> _THE TASK_: From the entries below, reproduce exactly the line containing "let known := linkFlows", the line containing "(known → 16", and every line in between, with nothing added.

[Dataset entries]
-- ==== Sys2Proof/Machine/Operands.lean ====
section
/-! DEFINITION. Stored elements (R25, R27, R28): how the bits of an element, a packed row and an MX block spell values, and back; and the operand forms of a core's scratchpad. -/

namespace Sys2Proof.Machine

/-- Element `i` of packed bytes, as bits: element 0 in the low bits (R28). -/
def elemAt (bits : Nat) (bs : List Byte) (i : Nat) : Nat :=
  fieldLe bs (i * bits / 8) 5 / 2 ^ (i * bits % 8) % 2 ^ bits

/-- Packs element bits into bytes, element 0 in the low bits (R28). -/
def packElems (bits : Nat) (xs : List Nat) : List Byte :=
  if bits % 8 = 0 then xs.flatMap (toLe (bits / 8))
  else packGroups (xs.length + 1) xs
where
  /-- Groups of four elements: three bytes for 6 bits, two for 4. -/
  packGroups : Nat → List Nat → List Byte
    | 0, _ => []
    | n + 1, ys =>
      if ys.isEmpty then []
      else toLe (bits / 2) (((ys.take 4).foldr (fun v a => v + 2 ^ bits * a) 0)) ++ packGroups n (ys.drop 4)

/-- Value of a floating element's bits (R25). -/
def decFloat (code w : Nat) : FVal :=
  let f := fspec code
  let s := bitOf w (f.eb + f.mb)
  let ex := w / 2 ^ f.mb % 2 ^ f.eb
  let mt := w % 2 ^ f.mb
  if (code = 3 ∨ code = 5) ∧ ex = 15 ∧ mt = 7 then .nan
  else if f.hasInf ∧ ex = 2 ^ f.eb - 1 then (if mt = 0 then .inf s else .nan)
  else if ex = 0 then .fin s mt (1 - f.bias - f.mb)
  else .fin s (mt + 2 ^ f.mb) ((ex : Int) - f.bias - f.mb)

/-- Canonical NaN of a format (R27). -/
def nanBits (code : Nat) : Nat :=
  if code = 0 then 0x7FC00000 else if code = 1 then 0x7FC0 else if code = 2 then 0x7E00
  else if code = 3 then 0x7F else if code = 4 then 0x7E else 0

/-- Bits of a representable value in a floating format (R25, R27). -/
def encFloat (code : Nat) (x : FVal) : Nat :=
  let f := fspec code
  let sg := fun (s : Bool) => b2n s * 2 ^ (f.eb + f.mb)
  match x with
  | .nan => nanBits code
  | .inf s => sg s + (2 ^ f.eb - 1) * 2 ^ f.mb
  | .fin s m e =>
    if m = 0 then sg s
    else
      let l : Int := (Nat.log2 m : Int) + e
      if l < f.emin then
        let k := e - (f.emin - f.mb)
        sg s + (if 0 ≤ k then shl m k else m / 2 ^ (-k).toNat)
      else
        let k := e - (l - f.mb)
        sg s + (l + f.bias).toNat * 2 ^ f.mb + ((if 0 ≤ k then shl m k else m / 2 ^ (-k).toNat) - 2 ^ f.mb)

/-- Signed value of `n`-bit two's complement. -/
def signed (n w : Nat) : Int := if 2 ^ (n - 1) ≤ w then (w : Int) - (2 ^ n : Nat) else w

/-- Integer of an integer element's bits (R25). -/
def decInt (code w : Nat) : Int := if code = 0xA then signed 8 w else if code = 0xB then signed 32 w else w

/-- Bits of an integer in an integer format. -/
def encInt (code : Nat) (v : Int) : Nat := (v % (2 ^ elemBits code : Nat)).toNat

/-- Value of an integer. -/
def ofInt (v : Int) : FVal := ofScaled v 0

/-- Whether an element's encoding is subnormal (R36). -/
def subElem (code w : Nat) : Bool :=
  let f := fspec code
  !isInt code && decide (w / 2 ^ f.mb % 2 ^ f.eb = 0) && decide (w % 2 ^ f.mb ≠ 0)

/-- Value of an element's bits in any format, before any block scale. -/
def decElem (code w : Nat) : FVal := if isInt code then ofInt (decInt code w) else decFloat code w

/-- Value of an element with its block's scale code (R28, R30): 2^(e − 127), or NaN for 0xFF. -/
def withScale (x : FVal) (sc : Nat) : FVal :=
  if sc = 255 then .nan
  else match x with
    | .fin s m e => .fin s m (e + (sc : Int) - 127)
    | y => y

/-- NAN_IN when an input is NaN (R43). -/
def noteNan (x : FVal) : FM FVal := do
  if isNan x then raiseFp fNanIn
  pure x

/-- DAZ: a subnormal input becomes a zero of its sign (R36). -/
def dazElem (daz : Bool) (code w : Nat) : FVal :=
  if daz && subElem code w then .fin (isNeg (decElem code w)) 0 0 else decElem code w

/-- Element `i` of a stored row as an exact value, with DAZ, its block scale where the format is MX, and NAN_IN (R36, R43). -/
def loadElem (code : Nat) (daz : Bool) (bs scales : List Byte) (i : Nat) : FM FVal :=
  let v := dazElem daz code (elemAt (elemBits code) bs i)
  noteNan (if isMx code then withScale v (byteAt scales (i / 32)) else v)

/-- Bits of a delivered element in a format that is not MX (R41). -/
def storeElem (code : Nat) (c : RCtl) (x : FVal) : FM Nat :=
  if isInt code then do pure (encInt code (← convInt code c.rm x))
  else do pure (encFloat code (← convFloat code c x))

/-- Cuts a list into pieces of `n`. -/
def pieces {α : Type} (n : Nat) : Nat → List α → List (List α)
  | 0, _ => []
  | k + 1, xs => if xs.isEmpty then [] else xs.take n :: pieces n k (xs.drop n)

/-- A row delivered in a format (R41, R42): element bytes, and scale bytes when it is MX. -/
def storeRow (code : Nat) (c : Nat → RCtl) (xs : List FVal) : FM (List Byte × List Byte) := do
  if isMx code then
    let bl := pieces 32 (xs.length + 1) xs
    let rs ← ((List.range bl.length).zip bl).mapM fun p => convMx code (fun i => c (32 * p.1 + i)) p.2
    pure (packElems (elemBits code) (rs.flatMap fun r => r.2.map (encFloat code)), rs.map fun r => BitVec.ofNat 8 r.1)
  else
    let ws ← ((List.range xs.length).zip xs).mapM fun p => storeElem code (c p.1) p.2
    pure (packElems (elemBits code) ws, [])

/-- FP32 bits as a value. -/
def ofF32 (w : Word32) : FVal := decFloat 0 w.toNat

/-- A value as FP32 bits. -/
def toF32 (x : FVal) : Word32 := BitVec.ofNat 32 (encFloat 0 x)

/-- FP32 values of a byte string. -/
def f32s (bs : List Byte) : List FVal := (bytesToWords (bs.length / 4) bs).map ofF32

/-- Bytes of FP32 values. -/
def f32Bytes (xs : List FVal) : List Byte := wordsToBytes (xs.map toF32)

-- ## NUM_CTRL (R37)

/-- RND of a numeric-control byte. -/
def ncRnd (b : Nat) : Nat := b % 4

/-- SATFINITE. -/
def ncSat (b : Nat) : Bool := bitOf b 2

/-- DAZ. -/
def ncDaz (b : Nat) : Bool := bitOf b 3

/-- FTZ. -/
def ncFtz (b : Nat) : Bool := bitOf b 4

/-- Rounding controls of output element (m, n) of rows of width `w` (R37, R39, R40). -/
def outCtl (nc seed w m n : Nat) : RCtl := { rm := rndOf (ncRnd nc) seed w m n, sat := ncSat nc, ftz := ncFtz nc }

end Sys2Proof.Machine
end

...

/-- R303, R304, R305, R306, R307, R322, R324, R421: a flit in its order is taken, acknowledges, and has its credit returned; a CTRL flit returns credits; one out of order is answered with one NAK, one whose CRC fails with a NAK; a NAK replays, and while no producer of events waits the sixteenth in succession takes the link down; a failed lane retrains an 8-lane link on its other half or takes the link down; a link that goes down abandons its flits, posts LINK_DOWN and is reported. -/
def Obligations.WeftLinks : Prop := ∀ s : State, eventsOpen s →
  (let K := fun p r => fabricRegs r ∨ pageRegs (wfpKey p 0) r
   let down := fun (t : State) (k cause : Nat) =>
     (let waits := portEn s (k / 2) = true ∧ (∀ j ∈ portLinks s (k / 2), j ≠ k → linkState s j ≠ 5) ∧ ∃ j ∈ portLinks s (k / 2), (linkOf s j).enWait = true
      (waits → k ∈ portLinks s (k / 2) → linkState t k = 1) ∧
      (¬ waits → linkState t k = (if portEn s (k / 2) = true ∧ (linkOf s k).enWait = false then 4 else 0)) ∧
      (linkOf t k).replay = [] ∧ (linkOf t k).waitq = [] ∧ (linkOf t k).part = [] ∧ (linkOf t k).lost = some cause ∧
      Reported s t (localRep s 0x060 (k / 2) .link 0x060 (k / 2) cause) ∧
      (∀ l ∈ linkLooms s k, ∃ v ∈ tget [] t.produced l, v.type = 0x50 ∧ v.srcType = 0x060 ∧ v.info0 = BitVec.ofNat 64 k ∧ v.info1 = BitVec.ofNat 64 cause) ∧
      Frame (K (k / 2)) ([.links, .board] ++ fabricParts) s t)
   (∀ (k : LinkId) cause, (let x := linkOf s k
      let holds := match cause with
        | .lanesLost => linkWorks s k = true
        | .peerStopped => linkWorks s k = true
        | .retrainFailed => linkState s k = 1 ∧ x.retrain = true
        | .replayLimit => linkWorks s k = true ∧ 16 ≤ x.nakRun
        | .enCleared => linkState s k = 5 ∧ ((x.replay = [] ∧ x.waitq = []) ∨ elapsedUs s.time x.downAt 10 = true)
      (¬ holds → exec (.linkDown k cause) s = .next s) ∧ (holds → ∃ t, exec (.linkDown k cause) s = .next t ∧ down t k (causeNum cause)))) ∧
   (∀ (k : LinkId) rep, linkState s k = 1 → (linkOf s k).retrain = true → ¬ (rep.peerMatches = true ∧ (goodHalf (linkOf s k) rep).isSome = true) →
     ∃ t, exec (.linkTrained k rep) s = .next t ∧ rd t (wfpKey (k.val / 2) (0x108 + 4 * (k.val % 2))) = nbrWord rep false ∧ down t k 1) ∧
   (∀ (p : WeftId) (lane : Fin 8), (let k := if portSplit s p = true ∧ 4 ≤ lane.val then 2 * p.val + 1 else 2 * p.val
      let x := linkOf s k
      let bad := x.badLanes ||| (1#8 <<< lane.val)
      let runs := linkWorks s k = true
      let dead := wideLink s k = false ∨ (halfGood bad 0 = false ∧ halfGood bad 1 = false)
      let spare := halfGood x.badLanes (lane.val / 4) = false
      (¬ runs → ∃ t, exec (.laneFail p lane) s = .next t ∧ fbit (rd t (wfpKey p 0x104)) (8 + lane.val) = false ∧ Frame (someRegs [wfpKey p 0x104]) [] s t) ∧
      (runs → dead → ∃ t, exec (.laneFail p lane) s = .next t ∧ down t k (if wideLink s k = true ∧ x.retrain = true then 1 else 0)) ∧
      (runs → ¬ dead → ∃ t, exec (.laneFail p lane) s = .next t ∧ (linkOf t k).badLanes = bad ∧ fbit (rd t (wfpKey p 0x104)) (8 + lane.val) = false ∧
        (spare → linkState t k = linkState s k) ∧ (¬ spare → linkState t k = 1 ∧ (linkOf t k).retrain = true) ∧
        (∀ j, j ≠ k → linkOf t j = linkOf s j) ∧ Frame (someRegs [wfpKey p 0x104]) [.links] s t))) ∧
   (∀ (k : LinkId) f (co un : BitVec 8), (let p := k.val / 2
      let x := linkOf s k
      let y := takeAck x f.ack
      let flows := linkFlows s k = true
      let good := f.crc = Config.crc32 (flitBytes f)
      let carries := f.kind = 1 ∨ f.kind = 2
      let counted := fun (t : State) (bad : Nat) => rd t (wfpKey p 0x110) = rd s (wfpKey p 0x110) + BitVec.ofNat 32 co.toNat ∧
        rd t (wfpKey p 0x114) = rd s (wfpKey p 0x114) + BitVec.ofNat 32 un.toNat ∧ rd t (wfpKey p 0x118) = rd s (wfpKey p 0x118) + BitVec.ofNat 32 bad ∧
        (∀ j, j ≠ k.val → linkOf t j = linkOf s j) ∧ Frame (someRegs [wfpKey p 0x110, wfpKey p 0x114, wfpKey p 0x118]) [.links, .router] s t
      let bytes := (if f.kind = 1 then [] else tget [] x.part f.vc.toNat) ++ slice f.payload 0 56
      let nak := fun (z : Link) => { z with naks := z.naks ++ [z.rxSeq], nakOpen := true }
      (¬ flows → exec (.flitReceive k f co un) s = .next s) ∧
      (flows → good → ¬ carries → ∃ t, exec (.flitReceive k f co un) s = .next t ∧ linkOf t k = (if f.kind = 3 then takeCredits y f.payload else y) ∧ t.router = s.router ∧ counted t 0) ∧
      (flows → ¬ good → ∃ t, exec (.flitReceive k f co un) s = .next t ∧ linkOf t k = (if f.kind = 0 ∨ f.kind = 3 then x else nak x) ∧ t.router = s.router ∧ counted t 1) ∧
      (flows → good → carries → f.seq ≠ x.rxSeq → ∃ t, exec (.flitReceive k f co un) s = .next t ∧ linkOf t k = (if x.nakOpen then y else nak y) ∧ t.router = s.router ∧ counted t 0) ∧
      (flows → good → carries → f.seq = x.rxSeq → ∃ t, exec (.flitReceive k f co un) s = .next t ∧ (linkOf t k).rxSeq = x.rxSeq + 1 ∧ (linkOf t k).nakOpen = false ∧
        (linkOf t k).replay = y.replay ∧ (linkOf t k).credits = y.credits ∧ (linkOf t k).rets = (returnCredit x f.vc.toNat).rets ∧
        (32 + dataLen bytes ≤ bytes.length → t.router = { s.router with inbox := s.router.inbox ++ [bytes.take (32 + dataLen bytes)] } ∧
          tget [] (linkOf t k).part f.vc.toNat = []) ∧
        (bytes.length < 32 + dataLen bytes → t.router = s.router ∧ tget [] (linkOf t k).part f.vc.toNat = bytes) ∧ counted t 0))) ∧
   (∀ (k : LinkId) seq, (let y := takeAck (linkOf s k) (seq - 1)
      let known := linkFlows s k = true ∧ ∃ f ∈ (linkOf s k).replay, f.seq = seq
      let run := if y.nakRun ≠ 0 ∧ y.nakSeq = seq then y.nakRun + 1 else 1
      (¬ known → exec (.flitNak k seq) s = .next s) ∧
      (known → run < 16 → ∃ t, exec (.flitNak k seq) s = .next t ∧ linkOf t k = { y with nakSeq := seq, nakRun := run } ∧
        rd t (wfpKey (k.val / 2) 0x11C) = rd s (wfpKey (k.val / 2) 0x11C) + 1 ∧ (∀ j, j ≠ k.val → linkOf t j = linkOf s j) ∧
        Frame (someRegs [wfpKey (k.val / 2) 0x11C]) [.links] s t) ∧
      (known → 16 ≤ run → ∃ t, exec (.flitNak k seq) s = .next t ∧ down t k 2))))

---

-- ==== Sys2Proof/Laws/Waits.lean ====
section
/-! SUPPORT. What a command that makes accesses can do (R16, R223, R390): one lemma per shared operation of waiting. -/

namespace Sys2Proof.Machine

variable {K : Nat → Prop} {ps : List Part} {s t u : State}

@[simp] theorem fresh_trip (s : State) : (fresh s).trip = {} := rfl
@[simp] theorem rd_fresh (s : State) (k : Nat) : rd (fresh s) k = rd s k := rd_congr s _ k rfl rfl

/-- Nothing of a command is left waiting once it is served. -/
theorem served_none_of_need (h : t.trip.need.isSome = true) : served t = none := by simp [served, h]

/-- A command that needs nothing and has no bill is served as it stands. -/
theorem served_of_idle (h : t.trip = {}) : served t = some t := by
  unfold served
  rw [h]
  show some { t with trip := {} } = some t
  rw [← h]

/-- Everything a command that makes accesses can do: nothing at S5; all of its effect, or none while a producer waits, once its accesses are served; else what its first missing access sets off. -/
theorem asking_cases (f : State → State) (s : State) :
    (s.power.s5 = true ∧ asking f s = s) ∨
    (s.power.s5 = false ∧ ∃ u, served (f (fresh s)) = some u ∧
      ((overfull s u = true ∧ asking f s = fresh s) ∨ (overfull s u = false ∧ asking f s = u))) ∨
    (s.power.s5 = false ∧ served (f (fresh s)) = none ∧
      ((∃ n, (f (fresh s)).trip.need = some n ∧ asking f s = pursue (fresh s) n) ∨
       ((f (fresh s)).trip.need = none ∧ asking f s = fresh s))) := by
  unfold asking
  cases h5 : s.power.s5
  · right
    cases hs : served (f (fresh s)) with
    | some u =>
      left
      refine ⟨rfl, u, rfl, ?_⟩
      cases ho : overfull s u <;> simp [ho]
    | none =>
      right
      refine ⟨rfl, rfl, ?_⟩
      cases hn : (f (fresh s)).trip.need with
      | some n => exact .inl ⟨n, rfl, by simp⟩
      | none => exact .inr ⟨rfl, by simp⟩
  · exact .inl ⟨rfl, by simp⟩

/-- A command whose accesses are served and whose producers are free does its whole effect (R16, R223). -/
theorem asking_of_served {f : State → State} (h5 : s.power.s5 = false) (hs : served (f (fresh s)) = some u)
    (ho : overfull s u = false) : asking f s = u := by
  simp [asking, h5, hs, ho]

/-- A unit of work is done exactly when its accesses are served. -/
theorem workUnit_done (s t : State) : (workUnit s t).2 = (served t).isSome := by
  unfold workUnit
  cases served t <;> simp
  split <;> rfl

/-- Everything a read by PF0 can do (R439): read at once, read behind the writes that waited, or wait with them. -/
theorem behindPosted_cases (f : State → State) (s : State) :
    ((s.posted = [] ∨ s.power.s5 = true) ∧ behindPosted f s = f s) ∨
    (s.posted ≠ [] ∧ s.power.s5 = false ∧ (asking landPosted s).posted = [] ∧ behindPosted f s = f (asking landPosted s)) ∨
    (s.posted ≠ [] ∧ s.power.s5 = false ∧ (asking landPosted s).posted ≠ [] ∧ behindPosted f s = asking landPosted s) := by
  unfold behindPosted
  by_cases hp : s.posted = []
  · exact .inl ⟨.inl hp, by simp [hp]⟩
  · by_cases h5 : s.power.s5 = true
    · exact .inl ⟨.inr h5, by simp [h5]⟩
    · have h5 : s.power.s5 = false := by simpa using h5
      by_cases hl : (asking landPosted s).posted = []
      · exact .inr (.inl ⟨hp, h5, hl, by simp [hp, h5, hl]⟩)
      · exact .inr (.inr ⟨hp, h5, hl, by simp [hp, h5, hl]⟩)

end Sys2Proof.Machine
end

> _FINISHED EXERCISE_:
      let known := linkFlows s k = true ∧ ∃ f ∈ (linkOf s k).replay, f.seq = seq
      let run := if y.nakRun ≠ 0 ∧ y.nakSeq = seq then y.nakRun + 1 else 1
      (¬ known → exec (.flitNak k seq) s = .next s) ∧
      (known → run < 16 → ∃ t, exec (.flitNak k seq) s = .next t ∧ linkOf t k = { y with nakSeq := seq, nakRun := run } ∧
        rd t (wfpKey (k.val / 2) 0x11C) = rd s (wfpKey (k.val / 2) 0x11C) + 1 ∧ (∀ j, j ≠ k.val → linkOf t j = linkOf s j) ∧
        Frame (someRegs [wfpKey (k.val / 2) 0x11C]) [.links] s t) ∧
      (known → 16 ≤ run → ∃ t, exec (.flitNak k seq) s = .next t ∧ down t k 2))))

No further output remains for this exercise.